(The records)
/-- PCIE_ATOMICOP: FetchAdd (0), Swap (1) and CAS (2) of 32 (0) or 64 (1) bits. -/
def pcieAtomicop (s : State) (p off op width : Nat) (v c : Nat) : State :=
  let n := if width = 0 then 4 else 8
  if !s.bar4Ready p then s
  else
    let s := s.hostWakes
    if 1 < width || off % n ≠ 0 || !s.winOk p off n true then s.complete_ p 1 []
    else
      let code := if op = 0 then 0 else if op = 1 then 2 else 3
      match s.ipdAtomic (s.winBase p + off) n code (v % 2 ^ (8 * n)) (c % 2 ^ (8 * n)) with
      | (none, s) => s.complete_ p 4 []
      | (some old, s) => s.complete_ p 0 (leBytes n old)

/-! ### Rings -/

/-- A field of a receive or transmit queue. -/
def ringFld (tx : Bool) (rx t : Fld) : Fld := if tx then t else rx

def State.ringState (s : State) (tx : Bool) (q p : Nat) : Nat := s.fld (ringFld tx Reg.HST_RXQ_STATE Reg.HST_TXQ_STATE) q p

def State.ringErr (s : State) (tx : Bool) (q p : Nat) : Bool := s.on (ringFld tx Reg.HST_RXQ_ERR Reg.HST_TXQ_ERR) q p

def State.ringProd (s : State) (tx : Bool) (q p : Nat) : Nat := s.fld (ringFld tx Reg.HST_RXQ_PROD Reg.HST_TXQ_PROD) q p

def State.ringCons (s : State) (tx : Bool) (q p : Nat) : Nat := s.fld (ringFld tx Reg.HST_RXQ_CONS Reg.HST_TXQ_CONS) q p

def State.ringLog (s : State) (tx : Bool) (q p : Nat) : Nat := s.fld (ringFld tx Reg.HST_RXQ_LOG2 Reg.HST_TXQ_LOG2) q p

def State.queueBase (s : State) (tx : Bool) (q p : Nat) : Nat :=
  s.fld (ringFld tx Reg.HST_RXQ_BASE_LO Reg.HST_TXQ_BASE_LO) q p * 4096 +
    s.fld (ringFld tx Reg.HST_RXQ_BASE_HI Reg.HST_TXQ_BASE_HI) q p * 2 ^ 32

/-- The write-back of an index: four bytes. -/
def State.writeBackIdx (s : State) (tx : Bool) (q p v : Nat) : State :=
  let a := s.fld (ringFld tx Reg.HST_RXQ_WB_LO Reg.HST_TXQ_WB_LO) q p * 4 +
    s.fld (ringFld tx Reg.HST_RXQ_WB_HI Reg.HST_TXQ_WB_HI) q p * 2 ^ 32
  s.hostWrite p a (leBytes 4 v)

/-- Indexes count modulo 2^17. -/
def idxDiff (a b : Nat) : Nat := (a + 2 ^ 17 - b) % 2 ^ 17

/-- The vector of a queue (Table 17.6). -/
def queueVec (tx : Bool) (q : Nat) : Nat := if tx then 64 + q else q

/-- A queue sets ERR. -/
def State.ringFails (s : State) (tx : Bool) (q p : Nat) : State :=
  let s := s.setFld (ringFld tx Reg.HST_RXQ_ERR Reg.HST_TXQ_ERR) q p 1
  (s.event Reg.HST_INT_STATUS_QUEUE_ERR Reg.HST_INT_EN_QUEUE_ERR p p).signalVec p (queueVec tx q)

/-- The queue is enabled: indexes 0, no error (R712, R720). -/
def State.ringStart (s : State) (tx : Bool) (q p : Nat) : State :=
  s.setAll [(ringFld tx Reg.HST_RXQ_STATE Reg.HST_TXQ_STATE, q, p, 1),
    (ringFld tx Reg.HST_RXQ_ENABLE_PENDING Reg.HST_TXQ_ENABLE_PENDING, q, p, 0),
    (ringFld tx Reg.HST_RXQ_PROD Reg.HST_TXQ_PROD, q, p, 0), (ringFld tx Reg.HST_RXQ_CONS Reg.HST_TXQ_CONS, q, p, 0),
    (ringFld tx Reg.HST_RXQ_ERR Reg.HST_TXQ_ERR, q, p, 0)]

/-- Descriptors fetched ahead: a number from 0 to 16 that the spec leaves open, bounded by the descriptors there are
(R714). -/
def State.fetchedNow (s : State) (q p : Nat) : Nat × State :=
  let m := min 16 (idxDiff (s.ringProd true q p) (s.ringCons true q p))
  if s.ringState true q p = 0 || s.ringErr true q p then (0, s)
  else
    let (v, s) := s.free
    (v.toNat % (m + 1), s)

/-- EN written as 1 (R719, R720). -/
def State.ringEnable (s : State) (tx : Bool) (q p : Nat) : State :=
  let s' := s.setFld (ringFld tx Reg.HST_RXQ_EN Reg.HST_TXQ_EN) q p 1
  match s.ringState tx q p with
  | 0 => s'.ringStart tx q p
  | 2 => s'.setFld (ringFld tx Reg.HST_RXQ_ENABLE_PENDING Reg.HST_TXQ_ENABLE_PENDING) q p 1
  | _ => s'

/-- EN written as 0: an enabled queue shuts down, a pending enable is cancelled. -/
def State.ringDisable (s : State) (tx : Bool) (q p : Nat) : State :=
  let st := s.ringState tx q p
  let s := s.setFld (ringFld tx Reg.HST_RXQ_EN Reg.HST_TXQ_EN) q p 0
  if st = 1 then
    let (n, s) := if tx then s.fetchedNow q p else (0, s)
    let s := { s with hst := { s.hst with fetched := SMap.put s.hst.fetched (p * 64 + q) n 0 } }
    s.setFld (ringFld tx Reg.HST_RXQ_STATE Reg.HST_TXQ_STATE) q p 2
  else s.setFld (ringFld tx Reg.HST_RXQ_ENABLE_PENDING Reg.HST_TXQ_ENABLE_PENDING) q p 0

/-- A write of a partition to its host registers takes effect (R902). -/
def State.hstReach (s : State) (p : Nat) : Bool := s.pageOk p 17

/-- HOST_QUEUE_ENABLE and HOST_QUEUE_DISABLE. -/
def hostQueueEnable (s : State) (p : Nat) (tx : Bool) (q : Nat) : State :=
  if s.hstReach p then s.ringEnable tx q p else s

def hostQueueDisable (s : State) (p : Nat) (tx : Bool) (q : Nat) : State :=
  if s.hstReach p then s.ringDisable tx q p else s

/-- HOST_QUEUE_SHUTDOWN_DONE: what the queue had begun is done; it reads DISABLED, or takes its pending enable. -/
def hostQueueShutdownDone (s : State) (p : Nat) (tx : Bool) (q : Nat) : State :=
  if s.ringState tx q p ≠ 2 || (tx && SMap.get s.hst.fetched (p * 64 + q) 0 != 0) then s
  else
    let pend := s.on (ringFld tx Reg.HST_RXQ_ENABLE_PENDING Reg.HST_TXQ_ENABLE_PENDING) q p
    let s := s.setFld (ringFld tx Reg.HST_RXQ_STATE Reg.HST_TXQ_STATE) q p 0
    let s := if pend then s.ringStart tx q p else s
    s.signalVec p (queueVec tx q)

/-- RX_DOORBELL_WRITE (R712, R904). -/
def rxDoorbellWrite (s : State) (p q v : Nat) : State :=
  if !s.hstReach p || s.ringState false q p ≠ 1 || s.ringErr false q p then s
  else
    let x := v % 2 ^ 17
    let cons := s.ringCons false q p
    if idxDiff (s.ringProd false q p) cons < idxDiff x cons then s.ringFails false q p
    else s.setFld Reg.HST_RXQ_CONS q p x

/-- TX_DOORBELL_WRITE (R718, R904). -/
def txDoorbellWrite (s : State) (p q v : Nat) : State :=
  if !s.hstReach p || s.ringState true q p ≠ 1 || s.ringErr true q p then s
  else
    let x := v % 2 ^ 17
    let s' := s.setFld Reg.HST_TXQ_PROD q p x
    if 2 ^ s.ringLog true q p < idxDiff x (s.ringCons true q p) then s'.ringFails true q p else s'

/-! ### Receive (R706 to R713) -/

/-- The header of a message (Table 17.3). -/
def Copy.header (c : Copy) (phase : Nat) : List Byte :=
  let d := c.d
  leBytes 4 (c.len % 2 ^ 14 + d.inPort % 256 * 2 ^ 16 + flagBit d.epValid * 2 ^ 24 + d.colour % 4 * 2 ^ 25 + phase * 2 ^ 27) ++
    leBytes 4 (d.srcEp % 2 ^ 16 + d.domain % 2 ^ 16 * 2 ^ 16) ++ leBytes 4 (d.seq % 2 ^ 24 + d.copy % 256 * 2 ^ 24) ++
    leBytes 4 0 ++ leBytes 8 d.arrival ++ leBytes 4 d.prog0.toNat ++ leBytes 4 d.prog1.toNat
(End The records)
* _Directions_
Reprint exactly the lines above that start at the one with "(s.event Reg.HST_INT_STATUS_QUEUE_ERR Reg.HST_INT_EN_QUEUE_ERR" and end at the one with "(v.toNat % (m + 1), s)", keeping both and adding none.

* _Result of the exercise_
  (s.event Reg.HST_INT_STATUS_QUEUE_ERR Reg.HST_INT_EN_QUEUE_ERR p p).signalVec p (queueVec tx q)

/-- The queue is enabled: indexes 0, no error (R712, R720). -/
def State.ringStart (s : State) (tx : Bool) (q p : Nat) : State :=
  s.setAll [(ringFld tx Reg.HST_RXQ_STATE Reg.HST_TXQ_STATE, q, p, 1),
    (ringFld tx Reg.HST_RXQ_ENABLE_PENDING Reg.HST_TXQ_ENABLE_PENDING, q, p, 0),
    (ringFld tx Reg.HST_RXQ_PROD Reg.HST_TXQ_PROD, q, p, 0), (ringFld tx Reg.HST_RXQ_CONS Reg.HST_TXQ_CONS, q, p, 0),
    (ringFld tx Reg.HST_RXQ_ERR Reg.HST_TXQ_ERR, q, p, 0)]

/-- Descriptors fetched ahead: a number from 0 to 16 that the spec leaves open, bounded by the descriptors there are
(R714). -/
def State.fetchedNow (s : State) (q p : Nat) : Nat × State :=
  let m := min 16 (idxDiff (s.ringProd true q p) (s.ringCons true q p))
  if s.ringState true q p = 0 || s.ringErr true q p then (0, s)
  else
    let (v, s) := s.free
    (v.toNat % (m + 1), s)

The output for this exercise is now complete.